_Exercise objective_
Type out every entry again, character for character.

--- Data for processing Enclosed Below ---

-- ==== Sys2Proof/Config.lean ====
section
/-!
DEFINITION. What the spec leaves open, as constants without a body: no proof can see a value of them.
The log entries named are in notes/assumptions.
-/
namespace Sys2Proof

/-- A fresh open value for each draw number (notes/assumptions/5.md). -/
opaque Config.freeWord : Nat → Word64

/-- The set of a hoard in which a line lies, by line key: R145 gives 4,096 sets and no index (notes/assumptions/10.md). -/
opaque Config.hoardSet : Nat → Nat → Nat

/-- The offset in its tensor of the first byte of a tile's range, by image CRC, enabled cluster count, kernel, tensor slot and grid
coordinates: R189 uses it, and no rule derives it from the declared layout (R3; notes/assumptions/11.md). -/
opaque Config.tileOffset : Nat → Nat → Nat → Nat → Nat × Nat × Nat → Nat

/-- The length of that range (notes/assumptions/11.md). -/
opaque Config.tileLength : Nat → Nat → Nat → Nat → Nat × Nat × Nat → Nat

/-- A figure that the translator decides and no rule gives, by image CRC, enabled cluster count, kernel and field (R3, R136, R138;
notes/assumptions/12.md). -/
opaque Config.reportWord : Nat → Nat → Nat → Nat → Nat

/-- The translator's version (R137, R138; notes/assumptions/12.md). -/
opaque Config.translator : Word32

/-- A shift by the operand's width or more, to which no rule gives a result: by operation (0 left, 1 right, 2 arithmetic right)
and width, value and amount (notes/assumptions/2.md). -/
opaque Config.bigShift : Nat → Nat → Nat → Nat → Nat

/-- The column into which RMAXUPD writes alpha and from which RSUMACC reads it, by the column of m: R110 names the column and
no rule gives its field (notes/assumptions/6.md). -/
opaque Config.alphaColumn : Nat → Nat

/-- The steps of a job's box from a module outside the job, by job and axis, in the + and − directions: R207 has such a module relay
an INVALIDATE, and nothing that reaches it names the box (notes/assumptions/8.md). -/
opaque Config.boxHops : Nat → Nat → Nat × Nat

/-- Whether a parcel that another module keeps the state of is materialised and in memory when an access of an unconfirmed path meets it,
by job, parcel and access number (notes/assumptions/15.md). -/
opaque Config.remoteReady : Nat → Nat → Nat → Bool

/-- ATTR and POLICY of a parcel as the entry of a registrar elsewhere has them, in one byte, where the row carries no answer of that
registrar: by moment (time and draw counter), job and parcel (notes/assumptions/28.md, 72.md). -/
opaque Config.entryByte : Nat → Nat → Nat → Nat → Byte

/-- What registrars elsewhere answer to the frees of the holds that drop as a launch ends with TIMEOUT at a restart of the Surveyor, by
the order number of the launch: the row PROCESSOR_RESTART carries no answers (notes/assumptions/92.md). -/
opaque Config.restartAnswers : Nat → List (Nat × RegAnswer)

/-- What an origin knows of an inbox of another module: the length of its rows in 64-byte units less one, whether its class is GENERATE,
and the LIST_CRC of its plat, by job, module and inbox. R269 uses the three, and nothing in the origin's configuration gives them
(notes/assumptions/38.md). -/
opaque Config.inboxRow : Nat → Nat → Nat → Byte × Bool × Word32

/-- Whether some other member entered the NaN or the infinity that an element of a collective's sum shows, by COLL_SEQ and element: the wire
does not tell (R44, R49; notes/assumptions/34.md). -/
opaque Config.specialEntered : Nat → Nat → Bool

/-- The bytes of a packet body to which no rule gives a layout (notes/assumptions/85.md). -/
opaque Config.bodyBytes : Body → List Byte

/-- Byte i of a flit body that no packet fills (notes/assumptions/85.md). -/
opaque Config.idleByte : Nat → Byte

/-- Bits [11:0] of IDCODE: R413 gives the version and the part number (notes/assumptions/50.md). -/
opaque Config.idcodeLow : BitVec 12

end Sys2Proof
end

--- End of Enclosed Data for processing ---

_Task solution_
-- ==== Sys2Proof/Config.lean ====
section
/-!
DEFINITION. What the spec leaves open, as constants without a body: no proof can see a value of them.
The log entries named are in notes/assumptions.
-/
namespace Sys2Proof

/-- A fresh open value for each draw number (notes/assumptions/5.md). -/
opaque Config.freeWord : Nat → Word64

/-- The set of a hoard in which a line lies, by line key: R145 gives 4,096 sets and no index (notes/assumptions/10.md). -/
opaque Config.hoardSet : Nat → Nat → Nat

/-- The offset in its tensor of the first byte of a tile's range, by image CRC, enabled cluster count, kernel, tensor slot and grid
coordinates: R189 uses it, and no rule derives it from the declared layout (R3; notes/assumptions/11.md). -/
opaque Config.tileOffset : Nat → Nat → Nat → Nat → Nat × Nat × Nat → Nat

/-- The length of that range (notes/assumptions/11.md). -/
opaque Config.tileLength : Nat → Nat → Nat → Nat → Nat × Nat × Nat → Nat

/-- A figure that the translator decides and no rule gives, by image CRC, enabled cluster count, kernel and field (R3, R136, R138;
notes/assumptions/12.md). -/
opaque Config.reportWord : Nat → Nat → Nat → Nat → Nat

/-- The translator's version (R137, R138; notes/assumptions/12.md). -/
opaque Config.translator : Word32

/-- A shift by the operand's width or more, to which no rule gives a result: by operation (0 left, 1 right, 2 arithmetic right)
and width, value and amount (notes/assumptions/2.md). -/
opaque Config.bigShift : Nat → Nat → Nat → Nat → Nat

/-- The column into which RMAXUPD writes alpha and from which RSUMACC reads it, by the column of m: R110 names the column and
no rule gives its field (notes/assumptions/6.md). -/
opaque Config.alphaColumn : Nat → Nat

/-- The steps of a job's box from a module outside the job, by job and axis, in the + and − directions: R207 has such a module relay
an INVALIDATE, and nothing that reaches it names the box (notes/assumptions/8.md). -/
opaque Config.boxHops : Nat → Nat → Nat × Nat

/-- Whether a parcel that another module keeps the state of is materialised and in memory when an access of an unconfirmed path meets it,
by job, parcel and access number (notes/assumptions/15.md). -/
opaque Config.remoteReady : Nat → Nat → Nat → Bool

/-- ATTR and POLICY of a parcel as the entry of a registrar elsewhere has them, in one byte, where the row carries no answer of that
registrar: by moment (time and draw counter), job and parcel (notes/assumptions/28.md, 72.md). -/
opaque Config.entryByte : Nat → Nat → Nat → Nat → Byte

/-- What registrars elsewhere answer to the frees of the holds that drop as a launch ends with TIMEOUT at a restart of the Surveyor, by
the order number of the launch: the row PROCESSOR_RESTART carries no answers (notes/assumptions/92.md). -/
opaque Config.restartAnswers : Nat → List (Nat × RegAnswer)

/-- What an origin knows of an inbox of another module: the length of its rows in 64-byte units less one, whether its class is GENERATE,
and the LIST_CRC of its plat, by job, module and inbox. R269 uses the three, and nothing in the origin's configuration gives them
(notes/assumptions/38.md). -/
opaque Config.inboxRow : Nat → Nat → Nat → Byte × Bool × Word32

/-- Whether some other member entered the NaN or the infinity that an element of a collective's sum shows, by COLL_SEQ and element: the wire
does not tell (R44, R49; notes/assumptions/34.md). -/
opaque Config.specialEntered : Nat → Nat → Bool

/-- The bytes of a packet body to which no rule gives a layout (notes/assumptions/85.md). -/
opaque Config.bodyBytes : Body → List Byte

/-- Byte i of a flit body that no packet fills (notes/assumptions/85.md). -/
opaque Config.idleByte : Nat → Byte

/-- Bits [11:0] of IDCODE: R413 gives the version and the part number (notes/assumptions/50.md). -/
opaque Config.idcodeLow : BitVec 12

end Sys2Proof
end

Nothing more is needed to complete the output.